A se confirmar sua saída do ministério, um dos nomes cogitados para assumir o Meio Ambiente é o do advogado mineiro Antônio Claret Jr., filiado ao Novo e próximo ao governador Romeu Zema (MG), conforme informou o Valor há duas semanas.

Todo esse movimento é um ensaio em curso nos bastidores. A depender exclusivamente de Bolsonaro, Salles fica onde está, e representa o Brasil na Conferência do Clima em Glasgow em novembro.

Aliados do ministro observam que o fogo amigo contra ele tem origem na ala militar, onde Salles cultiva desafetos. Há oito meses, Salles chamou o hoje ministro-chefe da Casa Civil, Luiz Eduardo Ramos, de “Maria Fofoca” em uma rede social.

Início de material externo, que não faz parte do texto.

-- ==== Sys2Proof/Machine/Flow.lean ====
section
/-! DEFINITION. Control transfer, 41_flow.md R140 to R148. Each meaning takes the state in which `pc` is the address of
the instruction. -/

namespace Sys2Proof.Machine

/-- 00EE (R140). -/
def execRet (s : State) : Result :=
  match s.advance.pop? with
  | none => .next (s.raise .stackUnderflow (encode .ret) 0)
  | some (target, s') => .next (s'.jump target)

/-- 1NNN (R141). -/
def execJp (nnn : Word) (s : State) : Result := .next (s.advance.jump nnn)

/-- 2NNN (R142): the pushed value is the advanced `pc`. -/
def execCall (nnn : Word) (s : State) : Result :=
  match s.advance.push? s.advance.pc with
  | none => .next (s.raise .stackOverflow (encode (.call nnn)) 0)
  | some s' => .next (s'.jump nnn)

/-- BNNN (R143): the sum is not reduced to 12 bits. -/
def execJpV0 (nnn : Word) (s : State) : Result := .next (s.advance.jump (nnn + (s.getV 0).setWidth 16))

/-- 3XNN (R144). -/
def execSeImm (x : Reg) (nn : Byte) (s : State) : Result := .next (s.advance.skipIf (decide (s.getV x = nn)))

/-- 4XNN (R145). -/
def execSneImm (x : Reg) (nn : Byte) (s : State) : Result := .next (s.advance.skipIf (decide (s.getV x ≠ nn)))

/-- 5XY0 (R146). -/
def execSeReg (x y : Reg) (s : State) : Result := .next (s.advance.skipIf (decide (s.getV x = s.getV y)))

/-- 9XY0 (R147). -/
def execSneReg (x y : Reg) (s : State) : Result := .next (s.advance.skipIf (decide (s.getV x ≠ s.getV y)))

end Sys2Proof.Machine
end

A situação de Salles não é nada confortável. Ele responde a três investigações. O inquérito em que aparece como suspeito de facilitar a exportação ilegal de madeira do Brasil para os Estados Unidos e Europa é relatado por Alexandre de Moraes, considerado um desafeto pelo Planalto.

Moraes comanda o inquérito sobre os atos antidemocráticos, mandou prender o deputado Daniel Silveira (PSL-SP), e impediu a nomeação do delegado Alexandre Ramagem para a chefia da Polícia Federal. Salles tem atuado para controlar o fogo, mas terá que chamar mais bombeiros.